Arianne Teherani a un message fort et clair pour les négociateurs de la COP28 : « Le changement climatique porte fondamentalement atteinte à la santé humaine, partout dans le monde, à l’heure actuelle. »

Teherani, professeur à l’UC San Francisco et codirecteur fondateur du Centre UC pour le climat, la santé et l’équité, fait partie des dizaines d’experts représentant l’Université de Californie à la grande convention annuelle sur le climat de l’ONU, qui s’ouvre aujourd’hui à Dubaï. Elle et ses collègues délégués de l’UC passeront leur temps lors de cet événement de deux semaines à travailler pour présenter des informations scientifiques aux représentants gouvernementaux représentant presque toutes les nations de la planète.
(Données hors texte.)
-- ==== Sys2Proof/WellFormed.lean ====
section
/-!
DEFINITION. What a command's operands must satisfy to be one that can arrive: lengths and sizes that the operand types do not
fix.
-/

namespace Sys2Proof

/-- Sizes of an access that a host can make (R527). -/
def accessSize (n : Nat) : Bool := n == 1 || n == 2 || n == 4 || n == 8

/-- What a register write aims at: its size is one a host can make, and bytes stay within their window (R527, R530). -/
def Tgt.wf : Tgt → Bool
  | .reg off size _ => accessSize size && decide (off.toNat + size ≤ 2 ^ 25)
  | .bulk off bytes => !bytes.isEmpty && decide (off.val + bytes.length ≤ 1048576)
  | .page _ bytes => !bytes.isEmpty

/-- No number is listed twice. -/
def distinct : List Nat → Bool
  | [] => true
  | n :: ns => !ns.contains n && distinct ns

/-- What an edge measures: each region, port and lane at most once. -/
def EdgeIn.wf (e : EdgeIn) : Bool :=
  distinct (e.volts.map (·.1.val)) && distinct (e.hrTemp.map (·.1.val)) && distinct (e.dieTemp.map (·.1.val)) &&
    distinct (e.modLow.map (·.val)) && distinct (e.fom.map fun x => 4 * x.1.val + x.2.1.val) &&
    distinct (e.prbs.map fun x => 4 * x.1.val + x.2.1.val)

/-- Request words of a mailbox message: the doorbell word and at most 16 arguments (Table 15-1). -/
def requestWords (ws : List Word) : Bool := !ws.isEmpty && decide (ws.length ≤ 17)

/-- A received frame comes on at most four lanes, all of one length (R78). -/
def laneShape (lanes : List (List (BitVec 2))) : Bool :=
  decide (lanes.length ≤ 4) && lanes.all fun l => l.length == (lanes.headD []).length

/-- Well-formed commands. -/
def Instr.wf : Instr → Bool
  | .tickEdge e => e.wf
  | .linkFrameReceived _ lanes _ _ => laneShape lanes
  | .initFrameReceived _ lanes _ _ => laneShape lanes
  | .ringFetchDone _ data _ => data.length % 64 == 0
  | .contextFetchDone _ bytes _ _ => bytes.all fun bs => bs.length == 256
  | .memWr _ off _ data _ => off.toNat % 64 == 0 && data.length == 64
  | .memWrPtl _ off _ data _ _ => off.toNat % 64 == 0 && data.length == 64
  | .memRd _ off _ => off.toNat % 64 == 0
  | .tunnelTlpSend _ _ tlp => !tlp.isEmpty
  | .engPkgLoad _ pkg => pkg.costs.length == 16
  | .bootImageLoaded b => b.pkgs.all fun x => x.pkg.costs.length == 16
  | .hbmTrainingDone b => b.pkgs.all fun x => x.pkg.costs.length == 16
  | .bmcMessage _ (.request ws) => requestWords ws
  | .peerReq (.issue _ _ ws) => requestWords ws
  | .routed (.issue _ fwd _ ws) => requestWords ws && decide (fwd.length ≤ 16)
  | .readClear _ off size => accessSize size && decide (off.toNat + size ≤ 2 ^ 25)
  | .registerWrite _ tgt _ => tgt.wf
  | _ => true

end Sys2Proof
end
Ces responsables viennent à la COP28 (abréviation de 28e Conférence des Parties à la Convention-cadre des Nations Unies sur les changements climatiques) pour conclure des accords sur des questions telles que la création d’un « fonds mondial pour les pertes et dommages » destiné à indemniser les nations pauvres pour les dommages climatiques subis en conséquence. des émissions de carbone des pays riches.

L’UC est une organisation officielle observatrice à la COP28, Teherani et ses collègues auront donc accès à de nombreuses réunions au cours desquelles ces décisions conséquentes sont prises. Ils prendront le micro, soumettront des commentaires écrits, présenteront des expositions et organiseront des événements et des conférences de presse pour partager ce que leurs recherches ont révélé sur tout, des rivières atmosphériques au zooplancton.

« Les observateurs sont le ciment qui rassemble ces décideurs et leur permettent d’exploiter des preuves sur lesquelles fonder leurs politiques », déclare Wael Al-Delaimy, épidémiologiste environnemental et professeur à l’École Herbert Wertheim de santé publique et de science de la longévité humaine à UC San Diego qui participe à la première semaine de la COP28. « Provenant du milieu universitaire, nous nous considérons comme la ressource de ceux qui prennent les décisions. »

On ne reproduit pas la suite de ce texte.